→ PROBLEM DESCRIPTION
Restate exactly the lines from the top of the listing below to the line containing "(15 R335). -/"; the remaining lines are not wanted.
Top of GIVEN DATA
/-- CROSS_DATA (15 R331). -/
def execCrossData (port : Nat) (s : State) : Host.Outcome State Fault Refusal := .next (responseRow port 0x81 s)
/-- WACK (15 R334). -/
def execWack (port : Nat) (s : State) : Host.Outcome State Fault Refusal := .next (responseRow port 0x82 s)
/-- ARSP (15 R331). -/
def execArsp (port : Nat) (s : State) : Host.Outcome State Fault Refusal := .next (responseRow port 0x83 s)
/-- CROSS_FAULT (15 R335). -/
def execCrossFault (port : Nat) (s : State) : Host.Outcome State Fault Refusal := .next (responseRow port 0x84 s)

/-- PARKED_RESPONSE (04 R102): the response at the head of a port's queue answers a request of a context that is switched
out; it is written to a park slot. -/
def execParkedResponse (port : Nat) (s : State) : Host.Outcome State Fault Refusal :=
  .next (match (if s.running then (s.port port).inq.head? else none) with
    | some m =>
      if 0x81 ≤ m.op ∧ m.op ≤ 0x83 ∧ ((s.port port).outbound.any fun r => r.msg.tag == m.tag && r.parked) then s.takeAnswer port m else s
    | none => s)

/-! ### Laser modules (15 R320) -/

/-- A laser event (21 R468 code 0x15). -/
def State.laserEvent (block : Nat) (fault : Bool) (s : State) : State :=
  s.raiseEvent { code := 0x15, category := 4, die := 0x20 + block / 8, unit := block, detail := b2n fault }

/-- LASER_FAULT (15 R320): every port of the block stops transmitting and is held; a crossing port that was up suffers link
loss. -/
def execLaserFault (block : Nat) (s : State) : Host.Outcome State Fault Refusal :=
  .next (if s.running ∧ block < 16 then
      (List.range 4).foldl (fun s i =>
        let p := 4 * block + i
        let s := s.modPort p fun x => { x with laserOk := false }
        if (s.port p).mode = 1 then ((if (s.port p).carries then s.linkLoss p 1 else s).holdPort p 2)
        else if (s.port p).mode = 0 then s
        else (s.portReset p).holdPort p 2) (s.laserEvent block true)
    else s)

/-- LASER_INSERT (15 R320): the module delivers light again and its ports begin bring-up. -/
def execLaserInsert (block : Nat) (s : State) : Host.Outcome State Fault Refusal :=
  .next (if s.running ∧ block < 16 ∧ (List.range 4).any (fun i => !(s.port (4 * block + i)).laserOk) then
      (List.range 4).foldl (fun s i =>
        let p := 4 * block + i
        let s := s.modPort p fun x => { x with laserOk := true }
        if (s.port p).state ≠ 5 then s
        else if s.xport p then s.beginBringup p
        else s.modPort p fun x => { x with state := 0, holdReason := 0 }) (s.laserEvent block false)
    else s)

end Sys2Proof.Machine
end

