/-! ### The mailbox registers (21 R465) -/

/-- A mailbox register as the manager reads it. -/
def State.mbxReg (s : State) (off : Nat) : Nat :=
  let m := s.mbx
  match off with
  | 0x3008 => pk [(0, b2n m.req.isSome), (1, b2n m.respReady), (2, b2n (s.fwUp && !s.aon.moored)), (3, b2n s.rst.recovery),
      (4, b2n s.aon.moored), (5, b2n m.evtLost)]
  | 0x3010 => m.head
  | 0x3018 => m.tail
  | 0x3020 => m.dropped
  | _ => 0

/-- RC_READ (00 R5, R6): a register is read, its RC fields are returned and cleared. A read that reaches nothing is zero and
sets CS_ERR (01 R30); what a partner or a lost place answers is a free value. Firmware and the security controller read
control space; the manager reads the mailbox registers while its link is up.
(DESIGN CHOICE, log entry 76.) -/
def execRcRead (reg : RegAt) (s : State) : Host.Outcome State Fault Refusal :=
  .next (match reg with
    | .dpa die a bytes =>
      if !s.fwUp then s
      else if csBase ≤ a ∧ a < csBase + csSize then
        let r := s.regRead (csSplit a).1 (csSplit a).2 bytes
        r.2.say (.value (BitVec.ofNat 64 r.1))
      else match s.dpaLoc a with
        | .mem _ => s.say (.value (BitVec.ofNat 64 (ofBytes (s.peekN a (min 8 bytes)))))
        | .nothing => (s.csError die false).say (.value 0)
        | l =>
          let v := (s.countLostReads [l]).draw
          v.2.say (.value v.1)
    | .bar off =>
      if !s.mbx.linkUp ∨ !s.rst.power then s
      else
        let v := s.mbxReg off
        (if off = 0x3020 then { s with mbx := { s.mbx with dropped := 0 } } else s).say (.value (BitVec.ofNat 64 v)))

end Sys2Proof.Machine
end

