/-- 04 R97, R99, 16 R356, 17 R359, R360, R362, R367 to R370, R377, R378: a failed core's work resumes on the cluster's spare from its
last checkpoint, waits where there is none, or is torn down where it cannot resume; a self-test records what fails and restores
what passes; a failed lane of the gangway or the loss of XD0 puts the device into the failed
state, where every session and order is lost. -/
def Obligations.FailedCoresResumeFromTheirCheckpoint : Prop :=
  (∀ (s : State) (i n b : Nat) (bad : Bool) (c : Core), s.running = true → i < 864 → n = i / 9 → c = s.core i →
    c.slotState = 1 → c.bound = some b → i ∉ s.nv.failedSlots →
    (∀ j, j / 9 = n → (s.core j).slotState = 0 → (s.core j).bound = none → j ∉ s.nv.failedSlots →
      (∀ m, m / 9 = n → m < j → (s.core m).slotState ≠ 0 ∨ (s.core m).bound ≠ none ∨ m ∈ s.nv.failedSlots) →
      ∃ t, exec (.coreFailure i bad) s = .next t ∧ (t.core i).slotState = 2 ∧ (t.core i).bound = none ∧ i ∈ t.nv.failedSlots ∧
        (t.core j).slotState = 1 ∧ (t.core j).bound = some b ∧
        (∀ k x w o y, c.ctx = some k → s.ctx k = some x → i ∈ x.cores → j ∉ x.cores → (s.core j).ctx = none → bad = false →
          c.ckpt = some w → (∀ m ∈ tkeys c.work.blocks, (tget none w.blocks m).isSome = true) →
          x.order = some o → c.ckptOrder = some o → s.order o = some y → y.runEnded = false → y.lastGone = false →
          (t.core j).ctx = some k ∧ (t.core j).replaying = true ∧ (t.core i).ctx = none ∧
            (t.ctx k).map Ctx.cores = some (x.cores.map fun m => if m = i then j else m) ∧
            (t.core j).work.acc = w.acc ∧ (t.core j).work.tokens = w.tokens ∧ (t.core j).work.blocks = w.blocks ∧
            ∀ m g, m < 32 → w.group m = some g → g.hold = none → (t.core j).work.group m = some g) ∧
        (∀ k x w, c.ctx = some k → s.ctx k = some x → x.stopping = none → c.ckpt = some w →
          bad = true ∨ (∃ m ∈ tkeys c.work.blocks, tget none w.blocks m = none) →
          Claims.TearsDown s t k 7 0x09)) ∧
    ((∀ j, j / 9 = n → (s.core j).slotState ≠ 0 ∨ (s.core j).bound ≠ none ∨ j ∈ s.nv.failedSlots) →
      ∃ t, exec (.coreFailure i bad) s = .next t ∧ (t.core i).slotState = 2 ∧ (t.core i).bound = none ∧ i ∈ t.nv.failedSlots ∧
        ∀ k x o y, c.ctx = some k → s.ctx k = some x → bad = false → c.ckpt = some c.work →
          (∀ m ∈ tkeys c.work.blocks, (tget none c.work.blocks m).isSome = true) →
          x.order = some o → c.ckptOrder = some o → s.order o = some y → y.runEnded = false → y.lastGone = false →
          (t.core i).ctx = some k ∧ (t.ctx k).isSome = true)) ∧
  (∀ (s : State) (i : Nat) (bad : Bool), s.running = true → i < 864 → (s.core i).slotState < 2 → (s.core i).bound = none →
    i ∉ s.nv.failedSlots → ∃ t, exec (.coreFailure i bad) s = .next t ∧ (t.core i).slotState = 2 ∧ i ∈ t.nv.failedSlots) ∧
  (∀ (s : State) (i : Nat), s.dieRuns (i / 108) = true →
    ((s.core i).replaying = true → ∃ t, exec (.replayResume i) s = .next t ∧ (t.core i).replaying = false ∧
      (t.core i).work = (s.core i).work) ∧
    (∀ j k x, i < 864 → (s.core i).slotState = 1 → (s.core i).bound.isSome = true → (s.core i).ctx = none → j / 9 = i / 9 →
      (s.core j).slotState = 2 → (s.core j).ctx = some k → s.ctx k = some x → x.switchedIn = true → i ∉ x.cores → j ∈ x.cores →
      (∀ m, m / 9 = i / 9 → m < j → (s.core m).slotState ≠ 2 ∨
        ∀ q y, (s.core m).ctx = some q → s.ctx q = some y → y.switchedIn = false) →
      ∃ t, exec (.resumeWithoutSpare i) s = .next t ∧ (t.core i).ctx = some k ∧ (t.core j).ctx = none ∧
        (t.core i).work.groups = (s.core j).work.groups ∧ (t.core i).work.acc = (s.core j).work.acc ∧
        (t.ctx k).map Ctx.cores = some (x.cores.map fun m => if m = j then i else m))) ∧
  (∀ (s : State) (n : Nat) (r : TestReport), s.running = true → (s.cluster n).test.isSome = true → (∀ j ∈ r.failing, j < 9) →
    ∃ t, exec (.selftestComplete n r) s = .next t ∧ (t.cluster n).test = none ∧
      (∀ j, j < 9 → (n * 9 + j ∈ t.nv.failedSlots ↔ j ∈ r.failing)) ∧
      (∀ i, i / 9 ≠ n → (i ∈ t.nv.failedSlots ↔ i ∈ s.nv.failedSlots)) ∧
      (∀ j ∈ r.failing, n * 9 + j ∉ s.nv.failedSlots → (t.core (n * 9 + j)).bound = none) ∧
      (t.die (n / 12)).rpr.result =
        (if (∀ j ∈ r.failing, n * 9 + j ∈ s.nv.failedSlots) ∧ r.arrays = 0 then 1 else 2)) ∧
  (∀ s : State, s.rst.power = true → s.failed = none →
    (∀ d, d < 8 ∨ (16 ≤ d ∧ d < 20) ∨ d = 32 ∨ d = 33 → ∃ t, exec (.gangwayLaneFailure d) s = .next t ∧ t.failed = some 1 ∧
      t.nv.fatalCause = 1 ∧ t.nv.fatalDie = d ∧ t.rst.ready = false ∧ (∀ p, p < 64 → (t.port p).state = 0) ∧
      (∀ i, (t.iface i).up = false) ∧ t.conns = [] ∧ t.orders = []) ∧
    ∃ t, exec .xd0Loss s = .next t ∧ t.failed = some 2 ∧ t.rst.fwUp = false)

/-! ### Manifests and the security controller -/

/-- 02 R52, R55, R56, R58, R60, 04 R99: a submission is validated step by step and answered with the code of the first step that fails; one
that passes is written to its slot, a live one running at once, with vector 6 to the berths of a changed pool that falls short; a write that fails leaves the slot empty, and only a live
Manifest that is written raises the anti-rollback floor. -/
def Obligations.ManifestsAreValidatedInOrder : Prop :=
  ∀ s : State,
    (s.fwActs = true → s.mft.phase = .idle → ∃ t, exec .mftCmdSubmit s = .next t ∧ t.mft.phase = .validating ∧
      t.mft.candidate = if s.inSteward s.mft.src s.mft.len then (List.range s.mft.len).map (fun i => s.byte (s.mft.src + i)) else []) ∧
    (s.fwActs = true → s.mft.phase ≠ .idle → ∃ t, exec .mftCmdSubmit s = .next t ∧ t.mft.phase = s.mft.phase ∧
      t.mft.lastResult = 0x0C ∧ t.mft.resultNew = true) ∧
    (∀ (g : Sigs) (b : List Byte) (code : Nat), s.running = true → s.mft.phase = .validating → b = s.mft.candidate →
      code = Claims.firstOf (Claims.mftFaults s b g) → ∃ t, exec (.mftValidationComplete g) s = .next t ∧
        (code ≠ 0 → t.mft.phase = .idle ∧ t.mft.lastResult = code ∧ t.mft.resultNew = true ∧ t.mft.running = s.mft.running ∧
          t.mft.slots = s.mft.slots) ∧
        (code = 0 → s.isLive b = false → t.mft.phase = .writing s.storeSlot false ∧ t.mft.running = s.mft.running) ∧
        (code = 0 → s.isLive b = true → t.mft.phase = .writing (1 - s.mft.runSlot) true ∧ t.mft.running = some (readMft b) ∧
          t.orders = s.orders ∧
          (∀ c, t.berth c = { s.berth c with evtPend := (t.berth c).evtPend, evtCount := (t.berth c).evtCount }) ∧
          ∀ old q c, s.mft.running = some old → q < 16 → old.pool q ≠ (readMft b).pool q → t.poolShort q = true → c < 256 →
            (s.berth c).state ≠ 0 → s.poolOf c = q → bitAt 6 (t.berth c).evtPend = true)) ∧
    (∀ (ok : Bool) (slot : Nat) (live : Bool), s.running = true → s.mft.phase = .writing slot live →
      ∃ t, exec (.mftFlashWriteComplete ok) s = .next t ∧ t.mft.phase = .idle ∧ t.mft.resultNew = true ∧
        t.mft.lastResult = (if ok then 0 else 0x0D) ∧
        tget {} t.mft.slots slot = (if ok then { bytes := s.mft.candidate, sigs := s.mft.sigs } else {}) ∧
        (∀ i, i ≠ slot → tget {} t.mft.slots i = tget {} s.mft.slots i) ∧ t.mft.running = s.mft.running ∧
        t.mft.floor = (if ok && live then (readMft s.mft.candidate).seq else s.mft.floor))

/-- 19 R416 to R422, R426, R429: a SEC command ends with the code of the first of its checks that fails, or has its effect: a
new owner key record, then (at the end of the tick, the model's choice, log entry 59) a fuse blown and a cold reset; a chain with a fresh HSS index, the calibration record or certificate read, a record stored for the
next boot, a token in force; TOP is raised by 1,024, and the next lower tree built, when they are due. -/
def Obligations.SecurityCommandsFollowTheirChecks : Prop :=
  (∀ (s : State) (b : List Byte) (g : Sigs),
    (∀ r, Claims.SecRuns s 1 b → r = Claims.firstOf (Claims.lifeFaults s b g) → ∃ t, exec (.lifecycle g) s = .next t ∧
      (r ≠ 0 → Claims.SecEnded t r ∧ t.sec.entries = s.sec.entries ∧ t.berths = s.berths) ∧
      (r = 0 → t.sec.moving = some (bf b 8 1) ∧ t.sec.running = some 1 ∧ t.sec.entries = s.sec.entries ∧ t.berths = s.berths ∧
        (bf b 8 1 = 2 → t.sec.ownerTrans = s.transitions + 1 ∧
          t.sec.owner = some ((sha384 ((b.drop 0x20).take 97 ++ (b.drop 0x84).take 56)).take 16)))) ∧
    (Claims.SecRuns s 2 b →
      (b.length ≠ 33 → ∃ t, exec .attest s = .next t ∧ Claims.SecEnded t 1 ∧ t.sec.next = s.sec.next) ∧
      (b.length = 33 → bf b 32 1 ≠ 0xFF → (s.berth (bf b 32 1)).state = 0 → ∃ t, exec .attest s = .next t ∧ Claims.SecEnded t 7) ∧
      (b.length = 33 → bf b 32 1 = 0xFF ∨ (s.berth (bf b 32 1)).state ≠ 0 →
        (s.lmsOk = false → ∃ t, exec .attest s = .next t ∧ Claims.SecEnded t 8 ∧ t.sec.next = s.sec.next) ∧
        (s.lmsOk = true → ∃ t rest, exec .attest s = .next t ∧ Claims.SecEnded t 0 ∧ t.sec.next = s.sec.next + 1 ∧
          Claims.SecOutput s t (bytesOf 1 3 ++ s.deviceCert ++ s.aliasCert ++
            (s.reportBody 1 3 (if bf b 32 1 = 0xFF then none else some (bf b 32 1)) (b.take 32) ++ rest))))) ∧
    (∀ (stored : Bool) (r : Nat), Claims.SecRuns s 3 b → r = Claims.firstOf (Claims.calFaults s b g) →
      ∃ t, exec (.calWrite g stored) s = .next t ∧ t.cal.inForce = s.cal.inForce ∧
        (r ≠ 0 → Claims.SecEnded t r ∧ t.cal = s.cal) ∧ (r = 0 → stored = false → Claims.SecEnded t 9 ∧ t.cal = s.cal) ∧
        (r = 0 → stored = true → Claims.SecEnded t 0 ∧ t.cal.pending = true ∧
          (t.cal.stored.drop 0x10).take 0x1FEC = (b.drop 0x10).take 0x1FEC ∧
          bf t.cal.stored 0x0C 4 = ((if s.cal.stored = [] then 0 else bf s.cal.stored 0x0C 4) + 1) % 4294967296)) ∧
    (Claims.SecRuns s 4 b → ∃ t, exec .calRead s = .next t ∧ Claims.SecEnded t 0 ∧ t.cal = s.cal ∧
      Claims.SecOutput s t (s.cal.stored ++ List.replicate (8192 - s.cal.stored.length) 0)) ∧
    (∀ r, Claims.SecRuns s 5 b → r = Claims.firstOf (Claims.tokenFaults s b g) → ∃ t, exec (.debugToken g) s = .next t ∧
      Claims.SecEnded t r ∧ t.sec.challenge.length = 32 ∧ t.sec.token = if r = 0 then some (bf b 8 1) else s.sec.token) ∧
    (Claims.SecRuns s 6 b →
      (s.lifecycle = 0 → ∃ t, exec .idCert s = .next t ∧ Claims.SecEnded t 3) ∧
      (s.lifecycle ≠ 0 → ∃ t, exec .idCert s = .next t ∧ Claims.SecEnded t 0 ∧ Claims.SecOutput s t s.deviceCert))) ∧
  (∀ (s : State) (m : Nat), s.pending = [] → s.rst.power = true → s.failed = none → s.sec.moving = some m →
    ∃ t, step s = .next t ∧ t.sec.moving = none ∧ t.sec.entries = s.sec.entries ++ [m] ∧ t.rst.pending = true ∧ t.rst.cause = 3 ∧
      (m = 4 → t.sec.udsGone = true) ∧ t.sec.owner = (if m = 2 then s.sec.owner else none)) ∧
  (∀ (s : State) (ok : Bool),
    (s.sec.reserving = true → ∃ t, exec (.lmsTopReserve ok) s = .next t ∧ t.sec.reserving = false ∧
      t.sec.top = (if ok then s.sec.top + 1024 else s.sec.top) ∧ (ok = false → t.sec.reserveFailed = true)) ∧
    (524288 ≤ s.sec.next % 1048576 → s.sec.built ≤ s.sec.next / 1048576 → s.sec.udsGone = false →
      ∃ t, exec .lowerTreeBuild s = .next t ∧ t.sec.built = s.sec.next / 1048576 + 1))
Bottom of GIVEN DATA
→ RESPONSE AREA
/-- CROSS_DATA (15 R331). -/
def execCrossData (port : Nat) (s : State) : Host.Outcome State Fault Refusal := .next (responseRow port 0x81 s)
/-- WACK (15 R334). -/
def execWack (port : Nat) (s : State) : Host.Outcome State Fault Refusal := .next (responseRow port 0x82 s)
/-- ARSP (15 R331). -/
def execArsp (port : Nat) (s : State) : Host.Outcome State Fault Refusal := .next (responseRow port 0x83 s)
/-- CROSS_FAULT (15 R335). -/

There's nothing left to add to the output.